ItAI/LS/z1

Graph search (sudoku, sliding puzzle)

Implement a class representing a sudoku board state. The class should be general i.e. allow for boards of aribitrary sizes n^2 x n^2 (typicallay: n = 3). Prepare methods allowing for: (1) converting a sudoku object to a string - toString(), (2) populating a 9 x 9 sudoku object from a string - fromString(...), (3) checking if a sudoku is legal (correct).

Attach the SaC library under Eclipse (indicating the needed libraries - .jar files, attaching the javadoc documentation).

Change the sudoku class so that it extends (inherits from) the class sac.graph.GraphStateImpl - implementation of the following methods will be then necessary: generateChildren(...), isSolution(...), hashCode() and attaching a heuristic function via the static method setHFunction(...).
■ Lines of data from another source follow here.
/-- The tap of the highest pilot power (R154, R181). -/
def bestTap : List (Port × List (Int × Cx)) → Option (Port × List (Int × Cx))
  | [] => none
  | a :: t => some (t.foldl (fun x y =>
      let p := tapPower x.2
      let r := tapPower y.2
      if p.num * r.den < r.num * p.den then y else x) a)

/-- A valid frame with the port and level of its highest tap, and its bearing inputs (R154, R181, R182, R291, R309). -/
def validFrame (s : State) (q : Quad) (x : Exch) (c : List Verdict) (ref : Nat) (taps : List PortTap) (v : Verdict) : VFrame :=
  let ts := ((tapPorts s q x c ref v).map (fun p => (p, tapPoints s x v taps p))).filter (fun t => !t.2.isEmpty)
  let b := bestTap ts
  { rx := v.rx, sync := v.sync, best := (b.map (·.1)).getD v.port,
    rssi := match b with
      | some t => BitVec.ofNat 8 (byteOf ((tapPower t.2).inSteps 2 - 2 * gainDb 30 + 256))
      | none => 0,
    taps := ts.map (fun t => tapMeas t.1 (symbolRate x v.freq) v.step (t.2.map (fun z => (z.1, tapCorrected s t.1 z.2)))) }

/-- The bearing inputs of an EPC reply: at each port the sum of its RN16 and EPC preamble correlations weighted by their
SNRs, the EPC's rotated by the phase between the two at the port of the highest power; its SNR is the sum of both, its
Doppler the EPC's. A port without an RN16 tap enters with a weight of 0 for it (R290, R291; log entry 75). -/
def preambleSum (best : Port) (rn epc : List PilotMeas) : List PilotMeas :=
  let at_ (l : List PilotMeas) (p : Port) : Cx :=
    match l.find? (fun m => m.port == p) with
    | some m => { re := m.re, im := m.im }
    | none => { re := 1, im := 0 }
  let turnBy := if rn.isEmpty then 0 else angleOf (at_ rn best) - angleOf (at_ epc best)
  epc.map (fun m =>
    let r := (rn.find? (fun r => r.port == m.port)).getD { m with snr := 0, re := 0, im := 0 }
    let z := rotated { re := m.re, im := m.im } turnBy
    { m with snr := r.snr + m.snr, re := rdiv (r.snr * r.re + m.snr * z.re) 1000, im := rdiv (r.snr * r.im + m.snr * z.im) 1000 })

/-- Decoded names in the order of their V, then of their group (R138). -/
def insertSight (x : Sight) : List Sight → List Sight
  | [] => [x]
  | y :: t => if x.vAt < y.vAt ∨ (x.vAt = y.vAt ∧ x.group < y.group) then x :: y :: t else y :: insertSight x t

/-- A valid frame of a job's exchange is a sighting (R136, R390, R393, R397). -/
def isSighting (j : Job) : Bool := !j.iso || (match j.step with | .gAck _ => true | _ => false)

/-- The sighting of a name decoded by a job (R57, R117, R143, R145, R291, R390). -/
def sightOf (s : State) (q : Quad) (j : Job) (f : VFrame) (n : Name) (v : Nat) (twin : Bool) : Sight :=
  { name := n, iso := j.iso, stamp := stampAt f.sync, hdr := j.hdr, host := j.host,
    all := if j.opcode = 0x40 then j.st.reportAll else if j.opcode = 0x50 then j.g.reportAll else false,
    job := j.stamp, round := if roundJob j then some j.roundNo else none, twin := twin, group := lead s q,
    best := f.best, rssi := f.rssi,
    taps := if j.iso then preambleSum f.best (if j.rnTaps.any (fun m => m.port == f.best) then j.rnTaps else []) f.taps
            else f.taps,
    vAt := v, doppler := !j.iso || j.g.link.trext }

/-- Verdicts are combined: valid frames join the exchange, names enter the directory FIFO, and V is the outcome instant
(R136, R182, R374). A content that an earlier combination of the exchange has counted is not counted again (DESIGN CHOICE, log
entry 73). `taps` follows the frames in the order of their sync. -/
def combine (s : State) (q : Quad) (j : Job) (x : Exch) (taps : List (List PortTap)) (v : Nat) : State :=
  let c := combination x
  let fs := ((distinctFrames c).filter (fun w => x.valid.all (fun f => f.rx != w.rx)))
  let ref := referenceSync s q x
  let vf := List.zipWith (validFrame s q x c ref) (taps ++ List.replicate fs.length []) fs
  let ns := if isSighting j then vf.filterMap (fun f => (rxName f.rx).map (fun n => (f, n))) else []
  let twin := decide (2 ≤ ns.length + (if isSighting j then (namesOf x).length else 0))
  let s := updExch s q (fun y => { y with
    verdicts := y.verdicts.filter (fun w => !c.contains w), valid := y.valid ++ vf,
    failed := y.failed ++ (c.filter (fun w => !w.ok)).map (·.sync), outAt := some v })
  { s with dir := { s.dir with fifo := ns.foldl (fun l e => insertSight (sightOf s q j e.1 e.2 v twin) l) s.dir.fifo } }

/-- COMBINED_VERDICT: 4c + 8 after the first of the verdicts that are combined (R182). -/
def execCombinedVerdict (q : Quad) (taps : List (List PortTap)) (s : State) : Host.Outcome State Fault Refusal :=
  .next (match jobOf s q, exchOf s q with
    | some j, some x =>
      (match x.verdicts.head? with
       | some w => if w.at_ + 4 * x.chip + 8 ≤ s.ecyc then combine s q j x taps (w.at_ + 4 * x.chip + 8) else s
       | none => s)
    | _, _ => s)

/-- A synced frame is still on its way to a verdict on a port that takes part. -/
def frameLeft (s : State) (q : Quad) : Bool :=
  let on (c : Option Cand) : Bool := match c with | some c => c.sync.isSome | none => false
  (groupPorts s q).any (fun p => takesPart s p && (on s.ports[p].recv || on s.ports[p].standby))

/-- O of the exchange in progress, once it is known (R374). -/
def outcomeInstant (s : State) (q : Quad) (x : Exch) : Option Nat :=
  match x.expects with
  | .frame _ =>
    if !x.verdicts.isEmpty || frameLeft s q then none else some (x.outAt.getD (x.deadline + x.chip + 24))
  | _ => x.outAt

/-- EXCHANGE_OUTCOME: at O + 8 the exchange ends, and what follows it is decided (R184, R374). -/
def execExchangeOutcome (q : Quad) (s : State) : Host.Outcome State Fault Refusal :=
  .next (match jobOf s q, exchOf s q with
    | some j, some x =>
      match outcomeInstant s q x with
      | some o =>
        if o + 8 ≤ s.ecyc then
          let st := attemptStatus s q x
          let outs := outcomeWords s q
          let s := closeExchange s q x o
          if j.iso then isoOutcome s q j x o st outs else stOutcome s q j x o st outs
        else s
      | none => s
    | _, _ => s)

/-- DWELL_EXPIRE: no new start mark is sent; with no exchange in progress the round is over (R121). -/
def execDwellExpire (q : Quad) (s : State) : Host.Outcome State Fault Refusal :=
  .next (match jobOf s q with
    | some j =>
      if j.inRound && !j.dwellHit && (match j.dwellAt with | some d => decide (d ≤ s.ecyc) | none => false) then
        s.updQuad (lead s q) (fun x => { x with
          job := some { j with dwellHit := match x.next with | some n => !n.past | none => true },
          next := x.next.map (fun n => if n.past then n else { n with notBefore := s.ecyc, past := true }) })
      else s
    | none => s)

/-- The round after the one that ended: its place in the beam list and the sweeps; none at the sequence's end (R128). -/
def nextRound (j : Job) : Option Job :=
  if j.beamIdx + 1 < j.beams.length then some { j with beamIdx := j.beamIdx + 1 }
  else if j.sweeps ≠ 0 ∧ j.sweeps ≤ j.sweep + 1 then none
  else some { j with beamIdx := 0, sweep := j.sweep + 1 }

/-- The beam a group stands on, if one is applied (R219). -/
def beamNow (s : State) (q : Quad) : Option Nat :=
  let w := s.reg (aQuad (lead s q) 0x06)
  if bitAt w 13 then some (fld w 12 8) else none

/-- A beam's rotator load begins, with the carrier kept on (R129, R203, R205). -/
def loadRotators (s : State) (q : Quad) (b : Nat) : State :=
  each (groupOf s q) (fun r t => applyMark t r) (writeBeam s q b)

/-- The first frame of the round that follows: T2 after the last reference, or after the beam's load and settle, or the
carrier wait where a port comes newly on (R129, R374). A beam that is the applied one already is no change, and nothing is
loaded (DESIGN CHOICE, log entry 95). -/
def followRound (s : State) (q : Quad) (j : Job) (ref : Nat) : State :=
  let plan (s : State) (t : Nat) : State :=
    s.updQuad (lead s q) (fun x => { x with job := some j, next := some { notBefore := t, past := false, ref := ref } })
  match j.beams[j.beamIdx]? with
  | some b =>
    if beamNow s q = some b then plan s (ref + (if j.iso then isoT2 j.g.link else 4915))
    else
      let t := loadRotators s q b
      let new := (groupPorts s q).any (fun p => radiates t p && !radiates s p)
      plan t (s.ecyc + (if new then (if j.iso then 368640 else 122880) else 12352))
  | none => plan s (ref + (if j.iso then isoT2 j.g.link else 4915))

/-- The status ST_SELECT ends with when its round ends without the name (R109, R391). -/
def selectMissed (j : Job) : BitVec 8 := if j.walk.aband then stCollision else stNoReply

/-- A round ends and its sequence moves on or ends (R121, R128, R391). -/
def endRound (s : State) (q : Quad) (j : Job) (ref : Nat) : State :=
  if j.opcode = 0x41 then finishAir s q j (selectMissed j) (failBody j) 0
  else
    let s := if j.dwellHit then updSum s j.stamp (fun m => { m with dwells := m.dwells + 1 }) else s
    let j := { j with cutShort := j.cutShort || j.dwellHit }
    match nextRound j with
    | none => endSequence s q j (if j.cutShort then stPartial else stOk)
    | some j' => followRound (roundOver s q j) q { j' with inRound := false, dwellHit := false, tag := none } ref

/-- ROUND_END (R121). -/
def execRoundEnd (q : Quad) (s : State) : Host.Outcome State Fault Refusal :=
  .next (match jobOf s q, s.quads[lead s q].next with
    | some j, some n =>
      if n.past && s.quads[lead s q].exch.isNone && decide (n.notBefore ≤ s.ecyc) then endRound s q j n.ref else s
    | _, _ => s)

end Sys2Proof.Machine
end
Experiments. Test the work of the Best-first-search algorithm for several exemplary sudokus (can be found in the internet). Display information about the algorithm at the stoppage time: number of states in Open and Closed states, duration times, number of solutions, etc. Check the influence of different configuration settings (GraphSearchConfigurator class). Make a sudoku harder by incrementally subtracting givens from the initial board (observe the growth of visited states until the moment when more than one unique solution is found). Generate all 4 x 4 sudokus.

Write the program solving the "sliding puzzle (n^2 - 1)". Attention: please implement the puzzle state as a two-dimensional array (so that it differs from an existing implementation in the SaC library, where a one-dimensional array is used).

In particular do the following: make your class extend the sac.graph.GraphStateImpl class, implement: generateChildren(...), isSolution(...), hashCode() methods.

Implement as separate classes two heuristic functions: "misplaced tiles" and "Manhattan".

Carry out a batch experiment to compare two heuristics, using 100 problems (puzzles) mixed randomly for n = 3. Indications: (1) "random" puzzles can be generated starting from a correctly arranged board and making 1000 random mixing moves, without a care about possible cancellation of opposing moves, but with a care about not counting empty moves at the borders; (2) for each fixed problem heuristics should be changed via the setHFunction(...) method on your sliding puzzle class. At each stoppage moment, measure the following quantities: number of states in Open and Closed sets, duration time, path length. As the final comparison, give averages of those quantities per each heuristics.

On request, be able to quickly repeat the above experiment for the following settings: n = 4, 10 random puzzle generated via 30 mixing moves.